The most important outcome of this feature is the ability to adopt and extend established international standards, as defined by domain experts, and use such schemas to represent
own knowledge in a globally recognizable structure. For example, think of an institution that generates, preserves and shares biomedical data conforming to the Gene Ontology. Then imagine another institution that retrieves and aggregates these structured semantics with local knowledge, and applies semantic reasoning for advanced research purposes. This example can be extended to a distributed network of computer systems and knowledge repositories worldwide, exchanging and manipulating interconnected semantics (not just data!) on a global scale. In a nutshell, this is the principal idea of what is called the Semantic Web (or Web 3.0).
The SODALITE approach
- The SODALITE project incorporates Semantic Technologies in order to address the complexity and diversity of the software engineering domain. More specifically, four interlinked subdomains have been identified and are being modelled by the consortium’s multidisciplinary members: a) software applications, b) Cloud/HPC infrastructures, c) performance optimization, and d) deployment and lifecycle of applications. The outcome of this process will be an elaborate ontology to act as the core of SODALITE’s Semantic Knowledge Base (KB). The KB will fuse and host domain knowledge - both at an abstract and concrete level - generated by the system’s users, application ops experts, resource experts, deployment mechanisms, optimization algorithms and more. On top of the ontology, a sophisticated Semantic Reasoner will be performing a series of meaningful tasks to support the system’s functionality. Such tasks include:
- The generation of recommendations in deployment design time, deriving from resource patterns, infrastructure availability, etc.
- The detection of invalid deployment plans, based on known problems, incompatibilities and antipatterns.
- The decision support for performance optimizations, based on performance optimization patterns and approaches.
- The preservation of mappings between abstract deployment models, designed by the users, and concrete deployment models, generated by SODALITE, in order to facilitate the monitoring of the deployment lifecycle on an abstract level.
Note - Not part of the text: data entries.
/-- Doorbells (R201, R202, R223): nudges and polls read pages, values that arrive move CR_TAIL and CQ_HEAD, a failed read sets DB_ERR.
Where the spec leaves a point open this rests on the model's choice (log entry 38). -/
def Obligations.DoorbellsAreReadAndTaken : Prop :=
  (∀ (s : State) (f : Nat) (v : Dbl),
    let fn := fnOf s f
    let p := v.toNat % 4
    let wm := fun (st : State) => if fn.valid && s.jn.drainFn == f && drainRuns s then readWm st else st
    fn.dbEnable = true → p ≤ fn.dbPagesM1 → hostRuns s = true →
    (fn.dbReads.contains p = false → exec (.fnNudge f v) s = .next (wm (readPage s f p))) ∧
    (fn.dbReads.contains p = true → exec (.fnNudge f v) s = .next (wm (setFn s f { fn with dbRerun := insertUp p fn.dbRerun })))) ∧
  (∀ (s : State) (f p : Nat), granules s f p ≠ [] →
    (readPage s f p).out = s.out ++ (granules s f p).map (fun g => Out.read f ((fnOf s f).dbBase + BitVec.ofNat 64 (p * 4096 + g * 64)) 64)) ∧
  (∀ (s : State) (f : Nat) (src : DbSrc) (data : Bytes) (e : DbEntry),
    let x := trayOf s f e.t
    dbOutstanding (fnOf s f) src = true → usedEntries s f src data = [e] → (e.tail - x.crTail).toNat < 2 ^ 31 → (e.tail - x.crHead).toNat ≤ 2 ^ crLog2 x →
    (e.head - x.cqHead).toNat < 2 ^ 31 → (x.lastIssued - e.head).toNat < 2 ^ 31 →
    ∃ s', exec (.doorbellReadCompletion f src data) s = .next s' ∧ (trayOf s' f e.t).crTail = e.tail ∧ (trayOf s' f e.t).cqHead = e.head) ∧
  (∀ (s : State) (f p : Nat), dbOutstanding (fnOf s f) (.page p) = true →
    ∃ s', exec (.doorbellReadFail f (.page p)) s = .next s' ∧ (fnOf s' f).dbErr = true ∧ .aer f ∈ s'.out ∧ s'.host.trays = s.host.trays) ∧
  (∀ (s : State) (f t : Nat), dbOutstanding (fnOf s f) (.entry t) = true →
    ∃ s', exec (.doorbellReadFail f (.entry t)) s = .next s' ∧ (fnOf s' f).dbErr = true ∧ .aer f ∈ s'.out ∧ s'.host.trays = s.host.trays) ∧
  (∀ (s : State) (f page due : Nat),
    let fn := fnOf s f
    tget fn.dbFollow page = some due → due ≤ s.tb → hostRuns s = true →
    exec (.doorbellFollowupPoll f page) s = .next (askPage (setFn s f { fn with dbFollow := tdel fn.dbFollow page }) f page)) ∧
  (∀ (s : State) (f t : Nat),
    let fn := fnOf s f
    let every := if fn.dbPoll = 0 then 1000 else fn.dbPoll * 64
    trayExists s f t = true → (trayOf s f t).enable = true → fn.dbEnable = true → hostRuns s = true →
    waitCred s.tb (trayOf s f t) = true ∨ waitExt (trayOf s f t) = true → fn.trayReads.contains t = false → tgetD fn.trayPolled t 0 + every ≤ s.tb →
    exec (.waitingTrayPoll f t) s = .next (emit (setFn s f { fn with trayReads := insertUp t fn.trayReads, trayPolled := tput fn.trayPolled t s.tb })
      (.read f (fn.dbBase + BitVec.ofNat 64 (t / 512 * 4096 + t % 512 * 8)) 8)))

/-- Tickets (R48, R105, R107, R128, R167, R213 to R215, R231, R317): a grant for a tray and for a port, a ladle-class command that a DAYROLL's fence keeps,
a refusal at WAIT_LIMIT and the returns that come before it, a dispatch, a return.
Where the spec leaves a point open this rests on the model's choice (log entries 22, 39, 82). -/
def Obligations.TicketsAreGrantedDispatchedReturned : Prop :=
  (∀ (s : State) (f t tk : Nat) (w : Waiting),
    let x := trayOf s f t
    let tick : Ticket := { origin := .tray f t, cmd := w.cmd, order := s.tk.nextOrder, reserved := reservation w.cmd }
    x.waiting = some w → x.quar = false → grantsOpen s = true → ticketFree s tk = true → grantCode s f t w.cmd = none →
    (ladleOp (cOp w.cmd) = false →
      ∃ s', exec (.ticketGrant (.tray f t) tk) s = .next s' ∧ s'.tk.held = tput s.tk.held tk tick ∧ s'.tk.nextOrder = s.tk.nextOrder + 1 ∧
        s'.jn.committed = s.jn.committed + reservation w.cmd ∧ s'.host.extUsed = s.host.extUsed ∧ s'.led = s.led ∧ s'.cores = s.cores ∧
        s'.host.trays = (setTray s f t { x with waiting := none, flight := x.flight.map fun (y : Flight) =>
          if y.seq = w.seq ∧ y.ticket.isNone ∧ y.done.isNone then { y with ticket := some tk } else y }).host.trays) ∧
    (ladleOp (cOp w.cmd) = true → s.eng.dayFence ≠ none →
      ∃ s', exec (.ladleClassCommand f t tk) s = .next s' ∧ exec (.ticketGrant (.tray f t) tk) s = .next s' ∧ ticketOf s' tk = some tick ∧ s'.cores = s.cores ∧ s'.led = s.led) ∧
    (ladleOp (cOp w.cmd) = true → s.eng.dayFence = none →
      ∃ s', exec (.ladleClassCommand f t tk) s = .next s' ∧ exec (.ticketGrant (.tray f t) tk) s = .next s' ∧
        ticketOf s' tk = some { tick with state := .held } ∧ s'.tk.nextOrder = s.tk.nextOrder + 1 ∧
        queueOf s' (cOp w.cmd % 16) = queueOf s (cOp w.cmd % 16) ++ [{ ticket := tk, granted := s.tb }] ∧ s'.led = s.led)) ∧
  (∀ (s : State) (core frame n tk : Nat) (x : PortSlot) (w : Word),
    slotOf s core n = some x → x.state = .waiting → x.frame = frame → grantsOpen s = true → ticketFree s tk = true → s.tk.fxReserve < tkFree s →
    spaceOk s (reservation x.cmd) = true → (frameOf s core frame).wait = .grant w n →
    ∃ s', exec (.ticketGrant (.port core frame n) tk) s = .next s' ∧ slotOf s' core n = some { x with state := .posted, ticket := some tk } ∧
      ticketOf s' tk = some { origin := .port core frame n, cmd := x.cmd, order := s.tk.nextOrder, reserved := reservation x.cmd } ∧
      (frameOf s' core frame).wait = .filled (le 4 x.handle.toNat) true ∧ s'.led = s.led) ∧
  (∀ (s : State) (f t since : Nat) (w : Waiting) (code : Byte),
    let x := trayOf s f t
    x.waiting = some w → w.code = some code → w.since = some since → grantsOpen s = true → waitLimit x ≤ w.spent + (s.tb - since) → dueTickets s = [] →
    ∃ s', exec (.waitLimitExpiry f t) s = .next s' ∧ s'.tk.nextOrder = s.tk.nextOrder ∧
      (x.enable = true → x.flight = [{ seq := w.seq }] → (trayOf s' f t).waiting = none ∧ s'.tk = s.tk ∧
        s'.host.extUsed = s.host.extUsed - w.cmd.ext.length / 128 ∧
        .dma f (x.cqBase + BitVec.ofNat 64 (32 * (w.seq.toNat % 2 ^ cqLog2 x))) (complBytes (plainCompl code (cHostTag w.cmd) w.cmd.pushed) w.seq) ∈ s'.out)) ∧
  (∀ (s : State) (f t : Nat) (w w1 : Waiting),
    (trayOf s f t).waiting = some w → w.code ≠ none → (trayOf (returnDue s) f t).waiting = some w1 → w1.code = none →
    exec (.waitLimitExpiry f t) s = .next (returnDue s)) ∧
  (∀ (s : State) (tk c e : Nat) (t : Ticket),
    ticketOf s tk = some t → t.state = .transit → isPeer t.origin = false → ladleOp (cOp t.cmd) = false → holdsBack s tk = false → s.eng.dayFence = none →
    hostRuns s = true → c < 256 → isPrioCtx c = cPrio t.cmd → chooseEngine s (cPrio t.cmd) = some e → (ctxOf s e c).state = .free →
    ∃ s', exec (.dispatch tk c) s = .next s' ∧ (ctxOf s' e c).state = .ready ∧ (ctxOf s' e c).ticket = some tk ∧ (ctxOf s' e c).pc = 0 ∧
      (ctxOf s' e c).ext = t.cmd.ext ∧ (ctxOf s' e c).epoch = (ctxOf s e c).epoch ∧ ticketOf s' tk = some { t with state := .held, engine := e } ∧
      tgetD (ctxOf s' e c).ports 0x7E 0 = BitVec.ofNat 64 (originBits t) ∧ tgetD (ctxOf s' e c).ports 0x7F 0 = BitVec.ofNat 64 tk ∧
      tgetD (ctxOf s' e c).groups 7 0 = originBits t ∧ s'.eng.lastEngine = e ∧ SameRest s s') ∧
  (∀ (s : State) (tk : Nat) (t : Ticket), ticketOf s tk = some t → t.state = .issued →
    ∃ s', exec (.ticketReturn tk) s = .next s' ∧ s'.tk = { s.tk with held := tdel s.tk.held tk } ∧ s'.led = s.led ∧ s'.jn = s.jn)

/-- Completions that the ladle side owes (R105, R243, R319, R321): a port posting's entry is written and its slot shows it done, with DEVICE_FAULT where the
engine's write of the response is refused; a ladle-class command completes.
Where the spec leaves a point open this rests on the model's choice (log entry 73). -/
def Obligations.PortAndLadleCompletions : Prop :=
  (∀ (s : State) (tk c f n : Nat) (t : Ticket) (r : Compl) (x : PortSlot),
    ticketOf s tk = some t → t.origin = .port c f n → t.result = some r → slotOf s c n = some x → (frameOf s c x.frame).epoch = x.epoch →
    let p := engineWrite s t.engine x.dest r.resp
    let st := if p.2 then r.status else stDeviceFault
    ∃ s', exec (.portPostingComplete tk) s = .next s' ∧ ticketOf s' tk = some { t with state := .issued } ∧ s'.led = s.led ∧
      s'.mem = (engineWrite p.1 t.engine x.area (portEntry { r with status := st })).1.mem ∧
      ((∀ g w, (frameOf s c g).wait ≠ .port w n) → slotOf s' c n = some { x with state := .done, status := st, ticket := none }) ∧
      (∀ g w, (frameOf s c g).wait = .port w n → (frameOf s' c g).wait = .filled (le 4 st.toNat) true)) ∧
  (∀ (s : State) (e : Nat) (l : List Nat) (b : Bytes),
    let parts := (l.take b.length).map fun a => (a, 1)
    (refusedPart s (engineMaster e) .write parts = none →
      engineWrite s e l b = ((wholeLines (l.take b.length)).foldl (fun st a => clearPoison st a 128) (writeAddrs s l b), true)) ∧
    (∀ r, refusedPart s (engineMaster e) .write parts = some r → engineWrite s e l b = (faultRefusal s (engineMaster e) r.1 .write r.2, false))) ∧
  (∀ (s : State) (tk f tr : Nat) (t : Ticket) (r : Compl),
    ticketOf s tk = some t → t.origin = .tray f tr → t.result = some r → ladleOp (cOp t.cmd) = true → t.state = .held → childRuns s tk = false →
    exec (.ladleCommandCompletion tk) s = .next (complete s tk r)) ∧
  (∀ (s : State) (tk f tr : Nat) (t : Ticket) (r : Compl) (q : Word),
    ticketOf s tk = some t → t.origin = .tray f tr → t.intact = true → (trayOf s f tr).flight = [{ seq := q, ticket := some tk }] → (trayOf s f tr).enable = true →
    s.board.powerFail = false →
    (ticketOf (complete s tk r) tk).map (·.state) = some .issued ∧
    .dma f ((trayOf s f tr).cqBase + BitVec.ofNat 64 (32 * (q.toNat % 2 ^ cqLog2 (trayOf s f tr)))) (complBytes r q) ∈ (complete s tk r).out)

/-- Vectors and quarantine (R220, R221, R227, R228): the egg timer's time trigger, an unmasked entry, a quarantine's fill, a window's end, a release.
Where the spec leaves a point open this rests on the model's choice (log entry 40). -/
def Obligations.VectorsAndQuarantine : Prop :=
  (∀ (s : State) (f t : Nat),
    let x := trayOf s f t
    let fn := fnOf s f
    let s1 := setTray s f t { x with eggC := 0, eggT0 := 0 }
    eTime x ≠ 0 → 0 < x.eggC → up64 (x.eggT0 + eTime x * 64) ≤ s.tb →
    (x.msixEn = false → exec (.eggTimerTime f t) s = .next s1) ∧
    (x.msixEn = true → fn.fnMasked = false → fn.unmasked.contains t = true → s.mgmt.state ≠ .held →
      exec (.eggTimerTime f t) s = .next (emit s1 (.msix f t))) ∧
    (x.msixEn = true → fn.fnMasked = true ∨ fn.unmasked.contains t = false →
      exec (.eggTimerTime f t) s = .next (setFn s1 f { fn with pendingBits := insertUp t fn.pendingBits }))) ∧
  (∀ (s : State) (f n : Nat),
    let fn := fnOf s f
    fnExists s.part f = true → n < 2048 → s.mgmt.state ≠ .held →
    ∃ s', exec (.msixUnmask f (some n)) s = .next s' ∧ (fnOf s' f).unmasked = insertUp n fn.unmasked ∧ s'.host.trays = s.host.trays ∧
      (fn.fnMasked = false → fn.pendingBits.contains n = true → .msix f n ∈ s'.out ∧ (fnOf s' f).pendingBits.contains n = false)) ∧
  (∀ (s : State) (f : Nat),
    let fn := fnOf s f
    fnExists s.part f = true → s.mgmt.state ≠ .held →
    ∃ s', exec (.msixUnmask f none) s = .next s' ∧ s'.host.trays = s.host.trays ∧
      ∀ n, fn.pendingBits.contains n = true → fn.unmasked.contains n = true → .msix f n ∈ s'.out) ∧
  (∀ (s : State) (f t : Nat),
    let x := trayOf s f t
    hostRuns s = true → x.enable = true → x.quar = true → x.quarFill = true → x.flight = [] → x.waiting = none → hasCredit x = true →
    ∃ s', exec (.quarantineFill f t) s = .next s' ∧ (trayOf s' f t).quarFill = false ∧ (trayOf s' f t).expect = x.expect + 1 ∧
      (trayOf s' f t).quar = true ∧ s'.tk = s.tk ∧
      .dma f (x.cqBase + BitVec.ofNat 64 (32 * (x.expect.toNat % 2 ^ cqLog2 x))) (complBytes { status := stQuarantine, fill := true } x.expect) ∈ s'.out) ∧
  (∀ (s : State) (f t w : Nat),
    let x := trayOf s f t
    x.winStart = some w → w + 1000000 ≤ s.tb →
    exec (.violationWindowEnd f t) s = .next (setTray s f t { x with winStart := none, window := 0, unlogged := 0 })) ∧
  (∀ (s : State) (v : Dbl) (f t : Nat),
    let x := trayOf s f t
    trayHome s (bits v.toNat 14 0) = some (f, t) → x.quar = true →
    exec (.quarRelease v) s =
      .next (trayNote (setTray s f t { x with quar := false, quarFill := false, winStart := none, window := 0, unlogged := 0 }) f t 0x08 0x00 0 []))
To wrap up, Semantic Technologies are an evolving part of Computer Science. They address the challenges of modelling and manipulating the semantics underlying data, and offer the possibility of sharing such knowledge on a global scale via a network of interconnected and associated knowledge repositories (Semantic Web). With its focus on Semantic Technologies, SODALITE aspires to exploit the team’s substantial expertise in computer engineering to significantly contribute to the Semantic Web initiative, both by providing solid and detailed semantic models for the related domains, and by highlighting the broad capabilities of Semantic Reasoning mechanisms.